The present invention is illustrated in the attached figures wherein
FIGS. 1, 2 and 3 present catalyst aging curves and
FIG. 4 presents a process flow scheme for performing the present invention.
FIG. 1 presents aging curves for first and second stages in series of a downflow petroleum residual oil hydrodesulfurization process with an interstage flashing step to remove contaminant gases wherein both reactors have a common metallurgy constraint temperature of about 790° F. (421° C.). Both reactors contain a fixed bed of stationary catalyst particles. The lower curve represents the first stage aging characteristics of a nickel-cobalt-molybdenum on alumina catalyst in desulfurizing a 650° F.+ (343° C.+) Kuwait residual oil from 4 to 1 weight percent sulfur at a relative LHSV of 1.0 over the full aging period until the constraint temperature of 790° F. (421° C.) is reached. After flashing of hydrogen-containing gaseous impurities, including hydrogen sulfide, ammonia, gaseous and some low boiling liquid hydrocarbons, and subsequent addition of fresh hydrogen, the flash residue of the first stage hydrodesulfurization step is hydrodesulfurized in a second stage to reduce its sulfur content from 1 to 0.3 weight percent. The upper curve of FIG. 1 represents the second stage aging curve over the full aging period until the 790° F. (421° C.) constraint temperature is reached. The weight of catalyst employed in the second stage was twice that employed in the first stage reflecting the greater difficulty of the second stage operation due to the lower concentration of sulfur and the more refractory nature of the sulfur being removed in the second stage, as well as reflecting the removal in the interstage flashing step of catalyst activating materials such as ammonia and hydrogen sulfide. Even though a total of about 3 weight percent sulfur was removed in the first stage while a total of only about 0.7 weight percent sulfur was removed in the second stage, and even though the second stage utilized twice as much catalyst as the first stage, FIG. 1 shows that throughout the catalyst aging cycle a considerably higher temperature was required in the second stage as compared to the first stage due to a much greater coke deposit on the second stage catalyst as compared to the first stage catalyst.

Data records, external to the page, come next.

/-- A line's sweep of the run is complete (R362, R364, R359). -/
def State.sweepDone (s : State) (n : Nat) (l : List (Nat × Nat)) : State :=
  let v := runVerdict l
  let s := (s.set (F.TBL_PLINE_W10_RUN_VERDICT n) v).lineUpd n (fun x => { x with sweep := none })
  let bit := failBit v 2
  let s := s.updProof (fun x => { x with swept := x.swept + 1, failing := x.failing + (if bit.isSome then 1 else 0) })
  let retired := s.lineState n == lnRetired
  let s := s.when (v == vOk) (fun s => s.keep (F.TBL_PLINE_W10_UNPROVEN n) 0)
  let again (s : State) : State := s.when (s.lineState n == lnRetrying && !(s.line n).perm) (fun s =>
    s.lineUpd n (fun x => { x with sweep := some ⟨0, [], false, x.retryUp⟩ }))
  let s :=
    if retired then
      if (s.line n).hard || s.fld (F.TBL_PLINE_W6_AUTO_N n) == 0 then s.probeEnd n
      else if v = vOk then
        let p := min 255 (s.fld (F.TBL_PLINE_W10_PASSES n) + 1)
        let s := s.set (F.TBL_PLINE_W10_PASSES n) p
        if s.fld (F.TBL_PLINE_W6_AUTO_N n) ≤ p then s.restoreLine n else s.probeEnd n
      else (s.when bit.isSome (fun s => s.set (F.TBL_PLINE_W10_PASSES n) 0)).probeEnd n
    else match bit with
      | some b => again (s.failing n v b true)
      | none => if v = vOk then s.retryOk n else again s
  s.proofStatus.runCheck

/-! ### Commissioning (R351) -/

/-- Sixteen windows are in: the baseline is their mean, and the line is swept alone. -/
def State.commBase (s : State) (n : Nat) (l : List (Nat × Int × Bool)) : State :=
  let mags := l.map (fun x => x.1)
  let sum := mags.sum
  let p0 := (l.map (fun x => x.2.1)).headD 0
  let ds := l.map (fun x => wrapDeg (x.2.1 - p0))
  let spread := mags.foldl max 0 - mags.foldl min sum
  let dphi := ds.foldl max 0 - ds.foldl min 0
  if l.any (fun x => x.2.2) || Nat.blt (2 * sum) (spread * 1600) || decide (200 < dphi) then s.commFail n
  else
    let s := (s.wr (A.TBL_PLINE_W4 n) ((2 * sum + 16) / 32)).set (F.TBL_PLINE_W5_Z0_PH n) (unsgn 16 (wrapDeg (p0 + roundDiv ds.sum 16)))
    s.lineUpd n (fun x => { x with comm := some [], sweep := some ⟨0, [], true, 0⟩ })

/-- A commissioning window's measurement. -/
def State.commWindow (s : State) (n : Nat) (m : Meas) (v reason : Nat) : State :=
  match (s.line n).comm, (s.line n).sweep with
  | some l, none =>
    let l := (m.mag, m.ph, v == vNoSense || v == vIndet || reason == 1) :: l
    if l.length < 16 then s.lineUpd n (fun x => { x with comm := some l }) else s.commBase n l.reverse
  | _, _ => s

/-- A sweep window's record (R351, R364). (DEDUCED, notes/assumptions/61.md.) -/
def State.sweepRecord (s : State) (n : Nat) (m : Meas) (w : Sweep) (vr : Nat → Nat × Nat) : State :=
  let k := w.results.length
  let j := s.judgedAs n
  let ph := unsgn 16 m.ph
  if w.comm then
    let s := (s.wr (A.TBL_SIG_MAG n k) m.mag).set (F.TBL_SIG_PH_PH n k) ph
    if k = 7 then
      ((s.lineUpd n (fun x => { x with comm := none, sweep := none })).sigValid n).event F.PROOF_EVT_COMM_DONE
    else s.lineUpd n (fun x => { x with sweep := some { w with results := w.results ++ [(0, 0)] } })
  else
    let r := vr (s.rd (A.TBL_SIG_MAG j k))
    let s := (s.wr (A.TBL_SIG_RUN n (2 * k)) m.mag).wr (A.TBL_SIG_RUN n (2 * k + 1)) (ph * 65536)
    let l := w.results ++ [r]
    if k = 7 then s.sweepDone n l else s.lineUpd n (fun x => { x with sweep := some { w with results := l } })

/-! ### Records (R345, R346, R350, R356) -/

/-- A verdict's message to the host (R350): its body's two words are not given (notes/assumptions/1.md). -/
def State.verdictMsg (s : State) (ef : Nat) : State :=
  let (a, s) := s.free 32
  let (b, s) := s.free 32
  s.push { queue := s.fld F.PROOF_CFG_QUEUE, prio := s.fld F.PROOF_CFG_PRIO, src := 3, core := 0, desc := 0,
           ef := ef % 2 ^ 32, body := [BitVec.ofNat 32 a, BitVec.ofNat 32 b] }

/-- A continuous verdict (R350 to R356). `retry` says that its window may be a retry's. -/
def State.verdict (s : State) (n ef : Nat) (m : Meas) (v reason : Nat) (retry : Bool) : State :=
  let old := s.fld (F.TBL_PLINE_W10_VERDICT n)
  let bit := failBit v reason
  let s := (s.keep (F.TBL_PLINE_W10_VERDICT n) v).keep (F.TBL_PLINE_W10_REASON n) reason
  let s := s.when (v == vIndet) (fun s => s.inc A.PROOF_CNT_INDET)
  let s := s.when (v != old) (fun s =>
    ((s.event F.PROOF_EVT_VERDICT).verdictMsg ef).log 11 1 (if bit.isSome then 3 else 1) [n, v, reason, m.mag, unsgn 32 m.ph])
  let lost := v == vNoSense && reason == 1
  let s := s.lineUpd n (fun l => { l with
    noSense := lost, supervision := l.supervision && lost, unproven := lost || v == vIndet })
  let s := s.when (v == vOk || bit.isSome) (fun s => s.keep (F.TBL_PLINE_W10_UNPROVEN n) 0)
  let s := s.commWindow n m v reason
  let s := match bit with
    | some b => s.failing n v b retry
    | none => s.when (v == vOk && retry) (fun s => s.retryOk n)
  s.proofStatus
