/-- Opcode 0x28 (R261). -/
def dec28 (c : Nat) (x : Fields) : Option Instr :=
  if x.fn = 0 then do
    let d := fD x.dst
    let a := fD x.sa
    let b := fD x.sb
    some (.add2S c x.pr d a b)
  else if x.fn = 1 then do
    let d := fD x.dst
    let a := fD x.sa
    let b := fD x.sb
    some (.sub2S c x.pr d a b)
  else if x.fn = 2 then do
    let d := fD x.dst
    let a := fD x.sa
    let b := fD x.sb
    some (.mul2Q15 c x.pr d a b)
  else if x.fn = 3 then do
    let d := fD x.dst
    let a := fD x.sa
    let b := fD x.sb
    some (.max2 c x.pr d a b)
  else if x.fn = 4 then do
    let d := fD x.dst
    let a := fD x.sa
    let b := fD x.sb
    some (.min2 c x.pr d a b)
  else if x.fn = 5 then do
    let d := fD x.dst
    let a := fD x.sa
    if x.sb = 0 then some (.abs2S c x.pr d a) else none
  else if x.fn = 6 then do
    let d := fD x.dst
    let a := fD x.sa
    let b := fD x.sb
    some (.packHh c x.pr d a b)
  else if x.fn = 7 then do
    let d := fD x.dst
    let a := fD x.sa
    if x.sb = 0 then some (.unpkHi c x.pr d a) else none
  else if x.fn = 8 then do
    let d := fD x.dst
    let a := fD x.sa
    if x.sb = 0 then some (.unpkLo c x.pr d a) else none
  else none

/-- Opcodes 0x10 to 0x13 (R263): modes 0 and 1 are defined. -/
def decMem (x : Fields) (f : Bool → D → P → BitVec 12 → Instr) : Option Instr :=
  if x.sa < 16 then some (f (x.sa / 8 == 1) (fD x.dst) (Fin.ofNat 8 (x.sa % 8)) (BitVec.ofNat 12 x.imm12)) else none

/-- Opcodes 0x14 to 0x1A (R265 to R269). -/
def dec14 (c : Nat) (x : Fields) : Option Instr := do
  let b ← fP x.sa
  let rel ← regF 3 (x.fn % 4) (by decide)
  if x.sb = 0 ∧ x.fn < 16 then some (.busLd c x.pr (fD x.dst) b (Fin.ofNat 4 (x.fn / 4)) rel) else none

def dec15 (c : Nat) (x : Fields) : Option Instr := do
  let b ← fP x.sa
  if x.sb = 0 ∧ x.fn < 16 ∧ x.fn % 4 = 0 then some (.busSt c x.pr (fD x.dst) b (Fin.ofNat 4 (x.fn / 4))) else none

def dec16 (c : Nat) (x : Fields) : Option Instr := do
  let b ← fP x.sb
  if x.fn = 0 then some (.dlyRd c x.pr b (fD x.dst) (fD x.sa)) else none

def dec17 (c : Nat) (x : Fields) : Option Instr := do
  let b ← fP x.sb
  if x.fn = 0 ∧ x.sa = 0 then some (.dlyWr c x.pr b (fD x.dst)) else none

def dec18 (c : Nat) (x : Fields) : Option Instr :=
  if x.dst = 0 ∧ x.sa = 0 ∧ x.sb = 0 ∧ x.fn = 0 then some (.dlyWait c x.pr) else none

def dec19 (c : Nat) (x : Fields) : Option Instr :=
  if x.sb = 0 ∧ x.fn = 0 then some (.tblLd c x.pr (fD x.dst) (fD x.sa)) else none

def dec1A (c : Nat) (x : Fields) : Option Instr := do
  let f ← fQ x.dst
  if x.fn = 0 then some (.ctlWr c x.pr f (fD x.sa) (fD x.sb)) else none

/-- Opcode 0x1B (R272). -/
def dec1B (c : Nat) (w : Nat) (pr : Pred) : Option Instr :=
  if w % 4 = 0 then
    some (.msgPush c pr (Fin.ofNat 4 (w / 2 ^ 20 % 4)) (Fin.ofNat 8 (w / 2 ^ 17 % 8)) (fD (w / 2 ^ 12 % 32))
      (Fin.ofNat 1024 (w / 4 % 1024)))
  else none

/-- Opcodes 0x20, 0x21 (R273, R275) and 0x29 (R262). -/
def dec20 (c : Nat) (x : Fields) : Option Instr :=
  if x.dst = 0 ∧ x.sa < 2 then some (.br c x.pr (BitVec.ofNat 13 x.imm17)) else none

def dec21 (c : Nat) (x : Fields) : Option Instr :=
  if x.dst = 0 ∧ x.imm17 = 0 then some (.endEf c x.pr) else none

def dec29 (c : Nat) (x : Fields) : Option Instr :=
  if x.sb = 0 ∧ x.fn = 0 then some (.sinQ31 c x.pr (fD x.dst) (fD x.sa))
  else if x.sb = 0 ∧ x.fn = 1 then some (.cosQ31 c x.pr (fD x.dst) (fD x.sa))
  else none

/-- Loops (R274) are not predicated; BODY = 0 is undefined. -/
def dec38 (c w : Nat) : Option Instr :=
  if w % 32 = 0 ∧ w / 32 % 256 ≠ 0 then
    some (.loopI c (Fin.ofNat 2 (w / 2 ^ 25 % 2)) (Fin.ofNat 4096 (w / 2 ^ 13 % 4096)) (Fin.ofNat 256 (w / 32 % 256)))
  else none

def dec39 (c w : Nat) : Option Instr :=
  if w % 256 ≠ 0 then
    some (.loopR c (Fin.ofNat 2 (w / 2 ^ 25 % 2)) (fD (w / 2 ^ 20 % 32)) (Fin.ofNat 4096 (w / 2 ^ 8 % 4096))
      (Fin.ofNat 256 (w % 256)))
  else none
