/-- A unit whose failure stops the whole start (R506). -/
def vitalUnit (u : Nat) : Bool := u == 1 || u == 2 || u == 7 || u == 3

/-- The start fails: the module stays in RESET, and the fourth failure in a row is permanent. -/
def State.stageFail (s : State) (u : Nat) : State :=
  let n := s.pwr.stageFails + 1
  let s := s.enterReset (s.fld F.SYS_MOD_STATE_LAST_CAUSE) 1
  let s := ((s.setBit F.PWR_UNIT_STATUS_FAILED u true).event F.PWR_EVT_UNIT_FAIL).set F.PWR_STATUS_STAGE_FAIL 1
  (s.event F.PWR_EVT_STAGE_FAIL).updPwr (fun p => { p with
    stageFails := n, stagePermanent := Nat.ble 4 n, stageWait := Nat.blt n 4 })

/-- A unit's failures count; the fourth in a row retires it. (DEDUCED, notes/assumptions/25.md.) -/
def State.unitFail (s : State) (u : Nat) : State :=
  let n := (Sparse.find s.pwr.unitFails u).getD 0 + 1
  let s := (s.setBit F.PWR_UNIT_STATUS_FAILED u true).event F.PWR_EVT_UNIT_FAIL
  let rest := s.pwr.unitFails.filter (fun x => x.1 != u)
  if 4 ≤ n then (s.updPwr (fun p => { p with unitFails := rest, retiredUnits := p.retiredUnits ||| 2 ^ u })).requestSave
  else s.updPwr (fun p => { p with unitFails := Sparse.insert u n rest })

/-- No power-good within 2 ms: the unit is switched off (R506). -/
def State.powerBad (s : State) (u : Nat) : State :=
  if s.modState == stStaging && s.pwr.stagingUnit == some u && !s.pwr.stagePg then
    if vitalUnit u then s.stageFail u
    else ((s.unitFail u).updPwr (fun p => { p with stagePg := true })).stageStep
  else if s.pwr.unitTry == some u then (s.updPwr (fun p => { p with unitTry := none })).unitFail u
  else s

/-- A retry falls due: the whole start's (unit 0), or a unit's alone while the module runs.
(DEDUCED, notes/assumptions/25.md.) -/
def State.stageRetry (s : State) (u : Nat) : State :=
  if u = 0 then
    s.when s.pwr.stageWait (fun s => (s.updPwr (fun p => { p with stageWait := false })).set F.PWR_STATUS_STAGE_FAIL 0)
  else if Nat.ble 3 s.modState && (Sparse.find s.pwr.unitFails u).isSome && s.pwr.unitTry.isNone then
    s.updPwr (fun p => { p with unitTry := some u })
  else s

/-! ### READY (R14, R20, R39, R292) -/

/-- The image lets the module enter READY: none is stored, or the stored one is installed and passes for the rate now. -/
def State.imageReady (s : State) : Bool := s.mgmt.image.isEmpty || (s.mgmt.imageCert && s.rateWhy s.mgmt.image == 0)

/-- The module enters READY from STAGING; a RUN held so far executes, and automatic start writes one. -/
def State.readyEntry (s : State) : State :=
  if s.modState == stStaging && s.test.startupDone && s.imageReady then
    let s := (s.enterState stReady (s.fld F.SYS_MOD_STATE_LAST_CAUSE)).joinPolicy
    if s.on F.SYS_MOD_STATE_CMD_PEND then s.modRun s.pwr.heldCause
    else if s.mgmt.settings.autoStart then s.modRun 6 else s
  else if s.modState == stStaging && s.test.startupDone then s.updMgmt (fun m => { m with imageCert := false })
  else s

/-- What held a RUN may have gone (R19, R527). -/
def State.runRelease (s : State) : State :=
  s.when (s.on F.SYS_MOD_STATE_CMD_PEND && (s.modState == stReady || s.modState == stQuiet)) (fun s => s.modRun s.pwr.heldCause)

/-! ### QUIET and the wake (R509 to R511) -/

/-- The units reach their QUIET condition once the trigger has stopped: U12 is off. -/
def State.quietDone (s : State) : State :=
  if s.modState == stQuiet && s.pwr.quietEntry && !s.pwr.trig then
    let s := (s.updPwr (fun p => { p with quietEntry := false })).setBit F.PWR_UNIT_STATUS_POWERED 12 false
    s.tdmOff
  else s

/-- The units are back from QUIET: U12 has restaged, and the EF trigger starts, unless a READY abandoned the wake.
(DESIGN CHOICE, notes/assumptions/23.md.) -/
def State.wakeDone (s : State) : State :=
  if s.pwr.wake || s.pwr.readyReturn then
    let start := s.pwr.wake
    let s := s.updPwr (fun p => { p with wake := false, readyReturn := false })
    let s := (s.when (s.unitStages 12 && !(s.fld F.PWR_UNIT_STATUS_FAILED).testBit 12) (fun s =>
      s.setBit F.PWR_UNIT_STATUS_POWERED 12 true)).actOwed
    s.when start (fun s => (s.setTrigger true).tdmAllSilent)
  else s

/-! ### The commands -/

/-- BOOT_ROM_START (R399, R495): HOST_PRIV and the splice role strap as sampled. -/
def execBootRomStart (hostPriv strap : Bool) (s : State) : Result := s.run fun s => s.bootRom hostPriv strap

/-- FIRMWARE_START (R484, R578). -/
def execFirmwareStart (s : State) : Result := s.run State.firmwareStart

/-- STAGING_START (R504). -/
def execStagingStart (s : State) : Result := s.run State.stagingStart

/-- UNIT_POWER_GOOD (R505). -/
def execUnitPowerGood (u : Nat) (s : State) : Result := s.runIf (unitPresent s.variant u) fun s => s.powerGood u

/-- STAGE_INTERVAL_EXPIRY (R505). -/
def execStageIntervalExpiry (s : State) : Result := s.run fun s =>
  s.when s.pwr.stagingUnit.isSome (fun s => (s.updPwr (fun p => { p with stageInt := true })).stageStep)

/-- UNIT_POWER_GOOD_TIMEOUT (R506). -/
def execUnitPowerGoodTimeout (u : Nat) (s : State) : Result := s.runIf (unitPresent s.variant u) fun s => s.powerBad u

/-- STAGE_RETRY_TIMER (R506): of the whole start (0) or of a unit. -/
def execStageRetryTimer (u : Nat) (s : State) : Result := s.run fun s => s.stageRetry u

/-- READY_ENTRY (R20, R292). -/
def execReadyEntry (s : State) : Result := s.run State.readyEntry

/-- RUN_HOLD_RELEASE (R19). -/
def execRunHoldRelease (s : State) : Result := s.run State.runRelease

/-- QUIET_ENTRY_COMPLETE (R509). -/
def execQuietEntryComplete (s : State) : Result := s.run State.quietDone

/-- WAKE_RESTAGE_COMPLETE (R511). -/
def execWakeRestageComplete (s : State) : Result := s.run State.wakeDone

/-- CFG_DEFAULT_FAULT_PULSE_END (R485, R533). -/
def execCfgDefaultFaultPulseEnd (s : State) : Result := s.run fun s => s.updPwr (fun p => { p with defaultPulse := false })

end Sys2Proof.Machine
end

FIG. 2 presents a more detailed picture of a late stage petroleum residual oil hydrodesulfurization aging curve, specifically a third stage aging curve, using a nickel-cobalt-molybdenum on alumina catalyst. In the test illustrated in FIG. 2, although there was a flash step between the first and second stages, there was no flash step between the second and third stages. The stage represented in the data of FIG. 2 produced a product containing 0.11 weight percent sulfur from an effluent from a second stage containing 0.34 weight percent sulfur at 1850 psi (130 kg/cm2) hydrogen pressure and 5,000 SCF/B (89 SCM/100L) of a stream containing 85 percent hydrogen. As shown in FIG. 2, due to rapid catalyst aging and rapid approach of the 790° F. (421° C.) reactor constraint temperature, process severity required incremental amelioration in order to keep the reactor in operation until earlier stages also reached the constraint temperature, as indicated by step-wise reductions in relative space velocity from 0.55 to 0.50, to 0.45, and to 0.40, while sulfur compounds were added in all but the first two space velocity intervals indicated in FIG. 2 to maintain the catalyst in a sulfided condition in the face of the low quantity of sulfur removed in the reactor. FIG. 2 shows that at the end of the aging period a relative space velocity of 0.50 was attempted, but at this space velocity at the last period in the catalyst cycle the constraint temperature had to be exceeded in order to achieve the desired product sulfur level. Such a situation ordinarily requires termination of the catalyst cycle.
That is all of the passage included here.